Exercise – Set down exactly the first line of the entries and every line after it, through the line with "What a fabric".

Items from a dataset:
-- ==== Sys2Proof/Certificates/Slice0/Obligations.lean ====
section
/-! DEFINITION. The statements: what the commands do, what they leave, when they complete, and what every step keeps. -/

open Sys2Proof Sys2Proof.Machine

/-- A fabric port on a packet's route refuses a stale term, then a stale binding generation, and else delivers.
What a fabric port does with a received packet, and what else happens on the fabric; each clause gives the whole next
state. A port that is not on the route from the packet's source to its unit's die receives nothing. A class 0 packet
of a Curator with a term below the port's is answered TERM_STALE with the port's term and changes nothing else.
Another packet whose generation is not its target's is answered STALE_BINDING and dropped; one of a Curator that has
passed the term check has raised the port's term before (the order of the two checks is the model's choice, log entry
68). A class 0 packet that passes both checks is delivered, and the port keeps the term. Any other packet that passes
is delivered; a flit of it that the port's buffer corrected counts at the port's die. STALE_BINDING_REPLY counts one
(saturating) in WNG_STALE_CNT of the wing and aborts its request, if that has no result yet, with STALE_BINDING;
otherwise it only counts. LANE_FAULT notes a lane that the link has and that is not noted yet for the next training,
and the link runs on. SPARE_SUBSTITUTION lets the spare take the place of a quarantined unit, and records it, when its
half-cell runs no request and is not held; it is put off otherwise.
Cites R22, R25, R58, 02_wings.md, 01_architecture.md, 03_curator.md (derived, tier 1). -/
def Obligations.FabricPortChecksTermThenGeneration : Prop :=
  (∀ (port : Fin 62) (cls kind : Fin 5) (index : Fin 16384) (gen : W16) (src : Fin 20) (mark : PacketMark) (term : W32) (req : Nat) (s : State),
    onRoute s port src kind index = false →
    exec (.fabricPacketReceive port cls kind index gen src mark term req) s = .next (s)) ∧
  (∀ (port : Fin 62) (cls kind : Fin 5) (index : Fin 16384) (gen : W16) (src : Fin 20) (mark : PacketMark) (term : W32) (req : Nat) (s : State),
    onRoute s port src kind index = true →
    mark.curator = true →
    cls = 0 →
    term < (s.port port).term →
    exec (.fabricPacketReceive port cls kind index gen src mark term req) s = .next (s.emit (.termStale (Fin.ofNat 2 src) (s.port port).term))) ∧
  (∀ (port : Fin 62) (cls kind : Fin 5) (index : Fin 16384) (gen : W16) (src : Fin 20) (mark : PacketMark) (term : W32) (req : Nat) (s : State),
    onRoute s port src kind index = true →
    ¬(mark.curator = true ∧ cls = 0) →
    unitGen s (kind, index) ≠ gen →
    exec (.fabricPacketReceive port cls kind index gen src mark term req) s = .next (s.emit (.stale port req))) ∧
  (∀ (port : Fin 62) (cls kind : Fin 5) (index : Fin 16384) (gen : W16) (src : Fin 20) (mark : PacketMark) (term : W32) (req : Nat) (s : State),
    onRoute s port src kind index = true →
    mark.curator = true →
    cls = 0 →
    ¬ term < (s.port port).term →
    unitGen s (kind, index) ≠ gen →
    exec (.fabricPacketReceive port cls kind index gen src mark term req) s = .next ((s.setPort port { s.port port with term := term }).emit (.stale port req))) ∧
  (∀ (port : Fin 62) (cls kind : Fin 5) (index : Fin 16384) (gen : W16) (src : Fin 20) (term : W32) (req : Nat) (s : State),
    onRoute s port src kind index = true →
    cls = 0 →
    ¬ term < (s.port port).term →
    unitGen s (kind, index) = gen →
    exec (.fabricPacketReceive port cls kind index gen src { curator := true, flit := .clean } term req) s = .next (s.setPort port { s.port port with term := term })) ∧
  (∀ (port : Fin 62) (cls kind : Fin 5) (index : Fin 16384) (gen : W16) (src : Fin 20) (curator : Bool) (term : W32) (req : Nat) (s : State),
    onRoute s port src kind index = true →
    ¬(curator = true ∧ cls = 0) →
    unitGen s (kind, index) = gen →
    exec (.fabricPacketReceive port cls kind index gen src { curator := curator, flit := .clean } term req) s = .next (s) ∧
    exec (.fabricPacketReceive port cls kind index gen src { curator := curator, flit := .corrected } term req) s = .next (s.setDie (portDie port) { s.die (portDie port) with sramCe := satInc (s.die (portDie port)).sramCe })) ∧
  (∀ (wing : WingIx) (req : Nat) (s : State),
    ((s.liveReqs wing).any (fun r => r.id == req) = true) →
    exec (.staleBindingReply wing req) s = .next (retireAll (abortStale (s.setWing wing { s.wing wing with staleCnt := satInc (s.wing wing).staleCnt }) req))) ∧
  (∀ (wing : WingIx) (req : Nat) (s : State),
    ((s.liveReqs wing).any (fun r => r.id == req) = false) →
    exec (.staleBindingReply wing req) s = .next (s.setWing wing { s.wing wing with staleCnt := satInc (s.wing wing).staleCnt })) ∧
  (∀ (link : Fin 31) (lane : Fin 2048) (s : State),
    lane.val % 1024 < linkLanes link →
    (s.link link).badLanes.contains lane.val = false →
    exec (.laneFault link lane) s = .next (s.setLink link { s.link link with badLanes := (s.link link).badLanes ++ [lane.val] })) ∧
  (∀ (cell : Cell) (docent : Bool) (pos : Fin 4) (s : State),
    subDue s (if docent then uDoc cell pos else uMU cell pos) = true →
    (s.half (unitHalf (if docent then uDoc cell pos else uMU cell pos))).req = none →
    (s.half (unitHalf (if docent then uDoc cell pos else uMU cell pos))).held = false →
    exec (.spareSubstitution cell docent pos) s = .next (curatorLog (substitute s (if docent then uDoc cell pos else uMU cell pos)) 0xFF (if docent then uDoc cell pos else uMU cell pos) 0)) ∧
  (∀ (cell : Cell) (docent : Bool) (pos : Fin 4) (s : State),
    (s.half (unitHalf (if docent then uDoc cell pos else uMU cell pos))).req ≠ none →
    exec (.spareSubstitution cell docent pos) s = .next (s))
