-- ==== Sys2Proof/Laws/State.lean ====
section
/-! SUPPORT. What the named updates of the state change, and that they change nothing else: one lemma per field and per accessor. -/

namespace Sys2Proof.Machine

variable (s : State) (k j : Nat)

/-! ### setHub -/

@[simp] theorem State.updHub_eq (f : HubSt → HubSt) : s.updHub k f = s.setHub k (f (s.hub k)) := rfl
theorem State.hub_setHub (v : HubSt) : (s.setHub k v).hub j = if j = k then v else s.hub j := Tbl.get_set ..
@[simp] theorem State.hub_setHub_same (v : HubSt) : (s.setHub k v).hub k = v := Tbl.get_set_same ..
@[simp] theorem State.setHub_pending (v : HubSt) : (s.setHub k v).pending = s.pending := rfl
@[simp] theorem State.setHub_out (v : HubSt) : (s.setHub k v).out = s.out := rfl
@[simp] theorem State.setHub_freeCtr (v : HubSt) : (s.setHub k v).freeCtr = s.freeCtr := rfl
@[simp] theorem State.setHub_clk (v : HubSt) : (s.setHub k v).clk = s.clk := rfl
@[simp] theorem State.setHub_plinth (v : HubSt) : (s.setHub k v).plinth = s.plinth := rfl
@[simp] theorem State.setHub_hubLinkUp (v : HubSt) : (s.setHub k v).hubLinkUp = s.hubLinkUp := rfl
@[simp] theorem State.setHub_ports (v : HubSt) : (s.setHub k v).ports = s.ports := rfl
@[simp] theorem State.setHub_links (v : HubSt) : (s.setHub k v).links = s.links := rfl
@[simp] theorem State.setHub_noAuthority (v : HubSt) : (s.setHub k v).noAuthority = s.noAuthority := rfl
@[simp] theorem State.setHub_lastDispatch (v : HubSt) : (s.setHub k v).lastDispatch = s.lastDispatch := rfl
@[simp] theorem State.setHub_mbx (v : HubSt) : (s.setHub k v).mbx = s.mbx := rfl
@[simp] theorem State.setHub_fns (v : HubSt) : (s.setHub k v).fns = s.fns := rfl
@[simp] theorem State.setHub_msix (v : HubSt) : (s.setHub k v).msix = s.msix := rfl
@[simp] theorem State.setHub_pcie (v : HubSt) : (s.setHub k v).pcie = s.pcie := rfl
@[simp] theorem State.setHub_peers (v : HubSt) : (s.setHub k v).peers = s.peers := rfl
@[simp] theorem State.setHub_halfCells (v : HubSt) : (s.setHub k v).halfCells = s.halfCells := rfl
@[simp] theorem State.setHub_cells (v : HubSt) : (s.setHub k v).cells = s.cells := rfl
@[simp] theorem State.setHub_extents (v : HubSt) : (s.setHub k v).extents = s.extents := rfl
@[simp] theorem State.setHub_vfs (v : HubSt) : (s.setHub k v).vfs = s.vfs := rfl
@[simp] theorem State.setHub_units (v : HubSt) : (s.setHub k v).units = s.units := rfl
@[simp] theorem State.setHub_wings (v : HubSt) : (s.setHub k v).wings = s.wings := rfl
@[simp] theorem State.setHub_noWing (v : HubSt) : (s.setHub k v).noWing = s.noWing := rfl
@[simp] theorem State.setHub_noWingSince (v : HubSt) : (s.setHub k v).noWingSince = s.noWingSince := rfl
@[simp] theorem State.setHub_noWingAt (v : HubSt) : (s.setHub k v).noWingAt = s.noWingAt := rfl
@[simp] theorem State.setHub_queues (v : HubSt) : (s.setHub k v).queues = s.queues := rfl
@[simp] theorem State.setHub_reqs (v : HubSt) : (s.setHub k v).reqs = s.reqs := rfl
@[simp] theorem State.setHub_nextReq (v : HubSt) : (s.setHub k v).nextReq = s.nextReq := rfl
@[simp] theorem State.setHub_images (v : HubSt) : (s.setHub k v).images = s.images := rfl
@[simp] theorem State.setHub_docents (v : HubSt) : (s.setHub k v).docents = s.docents := rfl
@[simp] theorem State.setHub_launches (v : HubSt) : (s.setHub k v).launches = s.launches := rfl
@[simp] theorem State.setHub_arbs (v : HubSt) : (s.setHub k v).arbs = s.arbs := rfl
@[simp] theorem State.setHub_batches (v : HubSt) : (s.setHub k v).batches = s.batches := rfl
@[simp] theorem State.setHub_dups (v : HubSt) : (s.setHub k v).dups = s.dups := rfl
@[simp] theorem State.setHub_sp (v : HubSt) : (s.setHub k v).sp = s.sp := rfl
@[simp] theorem State.setHub_spBad (v : HubSt) : (s.setHub k v).spBad = s.spBad := rfl
@[simp] theorem State.setHub_ckpts (v : HubSt) : (s.setHub k v).ckpts = s.ckpts := rfl
@[simp] theorem State.setHub_ckptCount (v : HubSt) : (s.setHub k v).ckptCount = s.ckptCount := rfl
@[simp] theorem State.setHub_tables (v : HubSt) : (s.setHub k v).tables = s.tables := rfl
@[simp] theorem State.setHub_cats (v : HubSt) : (s.setHub k v).cats = s.cats := rfl
@[simp] theorem State.setHub_dir (v : HubSt) : (s.setHub k v).dir = s.dir := rfl
@[simp] theorem State.setHub_cache (v : HubSt) : (s.setHub k v).cache = s.cache := rfl
@[simp] theorem State.setHub_dram (v : HubSt) : (s.setHub k v).dram = s.dram := rfl
@[simp] theorem State.setHub_lines (v : HubSt) : (s.setHub k v).lines = s.lines := rfl
@[simp] theorem State.setHub_dramStacks (v : HubSt) : (s.setHub k v).dramStacks = s.dramStacks := rfl
@[simp] theorem State.setHub_patrolHours (v : HubSt) : (s.setHub k v).patrolHours = s.patrolHours := rfl
@[simp] theorem State.setHub_priTimeout (v : HubSt) : (s.setHub k v).priTimeout = s.priTimeout := rfl
@[simp] theorem State.setHub_rowErrs (v : HubSt) : (s.setHub k v).rowErrs = s.rowErrs := rfl
@[simp] theorem State.setHub_tlb (v : HubSt) : (s.setHub k v).tlb = s.tlb := rfl
@[simp] theorem State.setHub_ptw (v : HubSt) : (s.setHub k v).ptw = s.ptw := rfl
@[simp] theorem State.setHub_lineWaits (v : HubSt) : (s.setHub k v).lineWaits = s.lineWaits := rfl
@[simp] theorem State.setHub_ats (v : HubSt) : (s.setHub k v).ats = s.ats := rfl
@[simp] theorem State.setHub_atsReqs (v : HubSt) : (s.setHub k v).atsReqs = s.atsReqs := rfl
@[simp] theorem State.setHub_priReqs (v : HubSt) : (s.setHub k v).priReqs = s.priReqs := rfl
@[simp] theorem State.setHub_dies (v : HubSt) : (s.setHub k v).dies = s.dies := rfl
@[simp] theorem State.setHub_digestPairs (v : HubSt) : (s.setHub k v).digestPairs = s.digestPairs := rfl
@[simp] theorem State.setHub_log (v : HubSt) : (s.setHub k v).log = s.log := rfl
@[simp] theorem State.setHub_par (v : HubSt) : (s.setHub k v).par = s.par := rfl
@[simp] theorem State.setHub_ethPorts (v : HubSt) : (s.setHub k v).ethPorts = s.ethPorts := rfl
@[simp] theorem State.setHub_flows (v : HubSt) : (s.setHub k v).flows = s.flows := rfl
@[simp] theorem State.setHub_vlt (v : HubSt) : (s.setHub k v).vlt = s.vlt := rfl
@[simp] theorem State.setHub_tdis (v : HubSt) : (s.setHub k v).tdis = s.tdis := rfl
@[simp] theorem State.setHub_rst (v : HubSt) : (s.setHub k v).rst = s.rst := rfl
@[simp] theorem State.setHub_fw (v : HubSt) : (s.setHub k v).fw = s.fw := rfl
@[simp] theorem State.setHub_vnt (v : HubSt) : (s.setHub k v).vnt = s.vnt := rfl
@[simp] theorem State.setHub_tap (v : HubSt) : (s.setHub k v).tap = s.tap := rfl
@[simp] theorem State.setHub_moves (v : HubSt) : (s.setHub k v).moves = s.moves := rfl
@[simp] theorem State.setHub_mus (v : HubSt) : (s.setHub k v).mus = s.mus := rfl
@[simp] theorem State.setHub_lanes (v : HubSt) : (s.setHub k v).lanes = s.lanes := rfl
@[simp] theorem State.setHub_ahead (v : HubSt) : (s.setHub k v).ahead = s.ahead := rfl
@[simp] theorem State.setHub_bar2Waits (v : HubSt) : (s.setHub k v).bar2Waits = s.bar2Waits := rfl
@[simp] theorem State.setHub_port_ (v : HubSt) : (s.setHub k v).port j = s.port j := rfl
@[simp] theorem State.setHub_link_ (v : HubSt) : (s.setHub k v).link j = s.link j := rfl
@[simp] theorem State.setHub_mbox_ (v : HubSt) : (s.setHub k v).mbox j = s.mbox j := rfl
@[simp] theorem State.setHub_fnSt_ (v : HubSt) : (s.setHub k v).fnSt j = s.fnSt j := rfl
@[simp] theorem State.setHub_msixEnt_ (v : HubSt) : (s.setHub k v).msixEnt j = s.msixEnt j := rfl
@[simp] theorem State.setHub_peer_ (v : HubSt) : (s.setHub k v).peer j = s.peer j := rfl
@[simp] theorem State.setHub_half_ (v : HubSt) : (s.setHub k v).half j = s.half j := rfl
@[simp] theorem State.setHub_cell_ (v : HubSt) : (s.setHub k v).cell j = s.cell j := rfl
@[simp] theorem State.setHub_ext_ (v : HubSt) : (s.setHub k v).ext j = s.ext j := rfl
@[simp] theorem State.setHub_vf_ (v : HubSt) : (s.setHub k v).vf j = s.vf j := rfl
@[simp] theorem State.setHub_unit_ (v : HubSt) : (s.setHub k v).unit j = s.unit j := rfl
@[simp] theorem State.setHub_wing_ (v : HubSt) : (s.setHub k v).wing j = s.wing j := rfl
@[simp] theorem State.setHub_que_ (v : HubSt) : (s.setHub k v).que j = s.que j := rfl
@[simp] theorem State.setHub_doc_ (v : HubSt) : (s.setHub k v).doc j = s.doc j := rfl
@[simp] theorem State.setHub_arb_ (v : HubSt) : (s.setHub k v).arb j = s.arb j := rfl
@[simp] theorem State.setHub_table_ (v : HubSt) : (s.setHub k v).table j = s.table j := rfl
@[simp] theorem State.setHub_cat_ (v : HubSt) : (s.setHub k v).cat j = s.cat j := rfl
@[simp] theorem State.setHub_line_ (v : HubSt) : (s.setHub k v).line j = s.line j := rfl
@[simp] theorem State.setHub_stack_ (v : HubSt) : (s.setHub k v).stack j = s.stack j := rfl
@[simp] theorem State.setHub_die_ (v : HubSt) : (s.setHub k v).die j = s.die j := rfl
@[simp] theorem State.setHub_eth_ (v : HubSt) : (s.setHub k v).eth j = s.eth j := rfl
@[simp] theorem State.setHub_flow_ (v : HubSt) : (s.setHub k v).flow j = s.flow j := rfl
@[simp] theorem State.setHub_tdi_ (v : HubSt) : (s.setHub k v).tdi j = s.tdi j := rfl
@[simp] theorem State.setHub_mu_ (v : HubSt) : (s.setHub k v).mu j = s.mu j := rfl
@[simp] theorem State.setHub_lane_ (v : HubSt) : (s.setHub k v).lane j = s.lane j := rfl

Response to this exercise –
-- ==== Sys2Proof/Certificates/Slice0/Obligations.lean ====
section
/-! DEFINITION. The statements: what the commands do, what they leave, when they complete, and what every step keeps. -/

open Sys2Proof Sys2Proof.Machine

/-- A fabric port on a packet's route refuses a stale term, then a stale binding generation, and else delivers.
What a fabric port does with a received packet, and what else happens on the fabric; each clause gives the whole next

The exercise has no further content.